/-- Fire is not gated by `running` (R249): while the block does not run, a record whose cycle equals the
counter is popped and its levels are applied from its phase on; a record of another cycle waits, since the
counter does not move. -/
def Obligations.FireIsNotGatedByRunning : Prop :=
  ∀ (s t : State) (r : ScheduleRecord) (rest : List ScheduleRecord), s.params.Valid →
    (currentInput s).rst = false → step s = .next t → ¬ Running s (currentInput s) → s.schq = r :: rest →
    ((strobesOf s (currentInput s)).zero = false → t.counter = s.counter) ∧
    (r.cycle = s.counter → r.sub.toNat < s.params.variant.osf →
      (∃ pushed, t.schq = rest ++ pushed ∧ pushed.length ≤ 1) ∧
      ∀ c k, c < s.params.nch → k < s.params.variant.osf →
        (lane t.out.outVec c).getLsbD k =
          if r.sub.toNat ≤ k then r.levels.getLsbD c else steadyLevel s c) ∧
    (r.cycle ≠ s.counter → s.flushSch = false →
      (∃ pushed, t.schq = r :: rest ++ pushed ∧ pushed.length ≤ 1) ∧
      ∀ c k, c < s.params.nch → k < s.params.variant.osf →
        (lane t.out.outVec c).getLsbD k = steadyLevel s c)

/-- A pending bit once set stays set until its clear request or a reset, and its line shows it, over any
number of ticks (R357: the spec's own decisions D14, D33). -/
def Obligations.PendingBitsStayUntilCleared : Prop :=
  ∀ (n : Nat) (s t : State), n ≤ s.inputs.length → (∀ inp ∈ s.inputs.take n, inp.rst = false) →
    Sys2Proof.core.run n s = .next t →
    (s.pendOf = true → (∀ inp ∈ s.inputs.take n, inp.evClear.getLsbD 2 = false) → t.pendOf = true) ∧
    (s.pendUf = true → (∀ inp ∈ s.inputs.take n, inp.evClear.getLsbD 3 = false) → t.pendUf = true) ∧
    (s.pendStarted = true → (∀ inp ∈ s.inputs.take n, inp.evClear.getLsbD 4 = false) →
      t.pendStarted = true) ∧
    (s.pendStopped = true → (∀ inp ∈ s.inputs.take n, inp.evClear.getLsbD 5 = false) →
      t.pendStopped = true)

/-- Behind the host's back capture-readable only rises: without a pop and without a flush the Capture Queue
keeps every record; and without a push the Schedule Queue never grows (R412). -/
def Obligations.LinesOnlyRiseBehindTheHost : Prop :=
  ∀ s t : State, (currentInput s).rst = false → step s = .next t →
    ((strobesOf s (currentInput s)).pop = false → s.flushCap = false → ∃ more, t.capq = s.capq ++ more) ∧
    ((strobesOf s (currentInput s)).push = false →
      ∃ gone, s.schq = gone ++ t.schq ∧ gone.length ≤ 1)

/-- A timestamp word read from `CAP_TIME` and written to `SCHED_TIME` names the same instant: cycle and
subcycle come back (R102, R109). -/
def Obligations.TimestampFieldsComeBack : Prop :=
  ∀ (p : Params) (cycle : Word) (sub : Subcycle), p.Valid → Fits p.w cycle →
    sub.toNat < p.variant.osf →
    timestampCycle p (timestampWord p cycle sub) = cycle ∧ timestampSub p (timestampWord p cycle sub) = sub ∧
    Fits p.tw (timestampWord p cycle sub)

/-- A free value reaches nothing but the read data: two blocks that draw differently agree in everything
else, and where the Capture Queue is not empty and there is no reset in everything but the draws (R336). -/
def Obligations.FreeValuesReachReadDataAlone : Prop :=
  ∀ (s t : State) (n : Nat), s.inputs ≠ [] → step s = .next t →
    ∃ t', step { s with draws := n } = .next t' ∧
      t' = { t with draws := t'.draws, fbRdata := t'.fbRdata,
                    out := { t.out with rbRdata := t'.out.rbRdata } } ∧
      (s.capq ≠ [] → (currentInput s).rst = false →
        t'.fbRdata = t.fbRdata ∧ t'.out.rbRdata = t.out.rbRdata)

/-- The round trip of the scheduler (R185): while the block is forced to run (`force = 1`; running by `arm`
and the trigger alone is not covered), its schedule is not flushed and it is left alone, the output line of
every channel has, at every phase of every tick, the level of the last record due by then; the records leave
in the order pushed, each when its cycle has passed. -/
def Obligations.ScheduleRoundTrip : Prop :=
  ∀ (n : Nat) (s : State), s.params.Valid → QueuesFit s → ScheduleAhead s → s.force = true →
    s.flushSch = false → s.counter.toNat + n < 2 ^ s.params.w → LeftAlone (n + 1) s →
    ∃ u t, Sys2Proof.core.run n s = .next u ∧ step u = .next t ∧
      u.counter.toNat = s.counter.toNat + n ∧
      u.schq = (s.schq.filter fun r => decide (s.counter.toNat + n ≤ r.cycle.toNat)) ∧
      ∀ c k, c < s.params.nch → k < s.params.variant.osf →
        (lane t.out.outVec c).getLsbD k =
          dueLevel s c ((s.counter.toNat + n) * s.params.variant.osf + k)
end

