/-- The transition reads no address: the address acts through the fast-bus contribution alone (R331). -/
theorem engineTick_withFbAdr (h : s.inputs = inp :: rest) (adr : Nat) (rb fb : HostEffect) (a : Bool) :
    engineTick (withFbAdr s inp rest adr) rb fb a = engineTick s rb fb a := by
  simp only [engineTick, currentInput_of_cons h, h]
  rfl

theorem resetTick_withFbAdr (h : s.inputs = inp :: rest) (adr : Nat) (op : Bool) :
    resetTick (withFbAdr s inp rest adr) op = resetTick s op := by
  simp only [resetTick, resetTickOutputs, currentInput_of_cons h, h]
  rfl

theorem runTick_withFbAdr (h : s.inputs = inp :: rest) (adr : Nat) (rb fb : Option Presented) :
    runTick rb fb (withFbAdr s inp rest adr) = runTick rb fb s := by
  simp only [runTick, engineTick_withFbAdr h, resetTick_withFbAdr h, currentInput_of_cons h]
  rfl

end Aliases

/-- Settles O9: the address reaches a tick through the decoded low byte of the fast-bus port alone. -/
theorem fastBusAddressAliases : Obligations.FastBusAddressAliases := by
  intro s inp rest n h
  change step (withFbAdr s inp rest (inp.fbAdr % 256 + 256 * n)) = step s
  rw [step_eq, step_eq, regBankPort_withFbAdr h, fastBusPort_withFbAdr h (lowByte_alias _ _),
    runTick_withFbAdr h]

/-! ## The fast-bus operations at work -/

/-- The tick of `besideFastBus`, a forced block at count 100, with a register-bank operation in place of the
fast-bus request. -/
def besideRegBank (op : RbOp) : State :=
  { besideFastBus false 0 0#32 with
    inputs := [{ currentInput (besideFastBus false 0 0#32) with rbOp := op, fbReq := false }] }

/-- The state with its Capture Queue not flushed: what leaves the queue leaves by a pop. -/
def unflushed (s : State) : State := { s with flushCap := false }

/-- O9 at the pop: `0x103` is the address `0x03`, so one record leaves, and the capture of the tick enters. -/
theorem fastBusAddressAliases_witness :
    ∃ t, step (unflushed (besideFastBus true 0x103 0#32)) = .next t ∧
      t.capq = [⟨9#32, 2#3, 0x00#32⟩, ⟨100#32, 2#3, t.level⟩] ∧ t.fbAck = true := by
  have halias : step (unflushed (besideFastBus true 0x103 0#32)) =
      step (unflushed (besideFastBus true 0x03 0#32)) :=
    fastBusAddressAliases (unflushed (besideFastBus true 0x03 0#32)) _ [] 1 rfl
  obtain ⟨t, hstep, htick⟩ :=
    (tickWithoutOperation (unflushed (besideFastBus true 0x03 0#32)) (by decide) (by decide)).1 rfl
  exact ⟨t, halias.trans hstep,
    capq_of_wins (c := 2) (k := 2) htick.rules.engine (by decide) (by decide) (by decide) (by decide),
    htick.fastBus.ack⟩

/-- O33 at a write of `COUNTER` beside a register-bank write of `ARM`: the block counts on, and of the storage
registers only the register bank's is stored. -/
theorem fbIgnoredWritesComplete_witness :
    ∃ t, exec (.fbWrCounter 5#32) (besideRegBank (.write 1#5 1#32)) = .next t ∧
      t.counter.toNat = 101 ∧ t.fbAck = true ∧
      hostRegs t = { hostRegs (besideRegBank (.write 1#5 1#32)) with arm := true } := by
  obtain ⟨⟨-, t, hexec, htick⟩, -⟩ :=
    fbIgnoredWritesComplete (besideRegBank (.write 1#5 1#32)) 5#32 (by decide) (by decide) rfl
  exact ⟨t, hexec, htick.rules.engine.counter, htick.ack, htick.regs⟩

/-- O34 at a write of `SCHED_DATA` wider than the eight channels, beside a register-bank write of the other
input register: both are stored. -/
theorem fbScheduleInputWritesComplete_witness :
    ∃ t, exec (.fbWrSchedData 0x1F0#32) (besideRegBank (.write 13#5 322#32)) = .next t ∧
      t.schedTime = 322#32 ∧ t.schedData = 0xF0#32 := by
  obtain ⟨-, -, hwrite⟩ :=
    fbScheduleInputWritesComplete (besideRegBank (.write 13#5 322#32)) 0x1F0#32 (by decide) (by decide)
      rfl (by decide)
  obtain ⟨t, hexec, htick⟩ := hwrite (by decide) (by decide)
  exact ⟨t, hexec, congrArg HostRegs.schedTime htick.regs, congrArg HostRegs.schedData htick.regs⟩

/-- O35 with a capture in the same tick, beside a register-bank read of the counter: one
record leaves, one enters. -/
theorem fbCaptureNextCompletes_witness :
    ∃ t, exec (.fbWrCapNext 0#32) (unflushed (besideRegBank (.read 9#5))) = .next t ∧
      t.capq = [⟨9#32, 2#3, 0x00#32⟩, ⟨100#32, 2#3, t.level⟩] ∧ t.fbAck = true := by
  obtain ⟨-, hpop⟩ :=
    fbCaptureNextCompletes (unflushed (besideRegBank (.read 9#5))) 0#32 (by decide) (by decide) rfl
  obtain ⟨t, hexec, htick⟩ := hpop (by decide) (by decide) (by decide)
  exact ⟨t, hexec,
    capq_of_wins (c := 2) (k := 2) htick.rules.engine (by decide) (by decide) (by decide) (by decide),
    htick.ack⟩

/-- O36 with room in the queue, beside a register-bank pop of the Capture Queue: the due head leaves and the
record of the input registers enters. -/
theorem fbScheduleNextCompletes_witness_room :
    ∃ t r, exec (.fbWrSchedNext 0#32) (besideRegBank (.write 12#5 0#32)) = .next t ∧
      t.schq = [⟨200#32, 0#3, 0x00#32⟩, r] ∧
      r.cycle.toNat = 42 ∧ r.sub.toNat = 7 ∧ r.levels = 0xA5#32 ∧ t.schedTime = 343#32 := by
  obtain ⟨-, hpush⟩ :=
    fbScheduleNextCompletes (besideRegBank (.write 12#5 0#32)) 0#32 (by decide) (by decide) rfl
  obtain ⟨t, hexec, htick⟩ := hpush (by decide) (by decide) (by decide)
  obtain ⟨r, ⟨hcycle, hsub, hlevels⟩, hschq⟩ := htick.rules.engine.pushed rfl (by decide)
  exact ⟨t, r, hexec, hschq, hcycle, hsub, hlevels, congrArg HostRegs.schedTime htick.regs⟩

□ □ □ □ □

# [Work instructions]
Reproduce word for word the material above, beginning with the line that contains "counter is popped" and ending with the line that contains "r :: rest →".

# [Answer to this problem]
counter is popped and its levels are applied from its phase on; a record of another cycle waits, since the
counter does not move. -/
def Obligations.FireIsNotGatedByRunning : Prop :=
  ∀ (s t : State) (r : ScheduleRecord) (rest : List ScheduleRecord), s.params.Valid →
    (currentInput s).rst = false → step s = .next t → ¬ Running s (currentInput s) → s.schq = r :: rest →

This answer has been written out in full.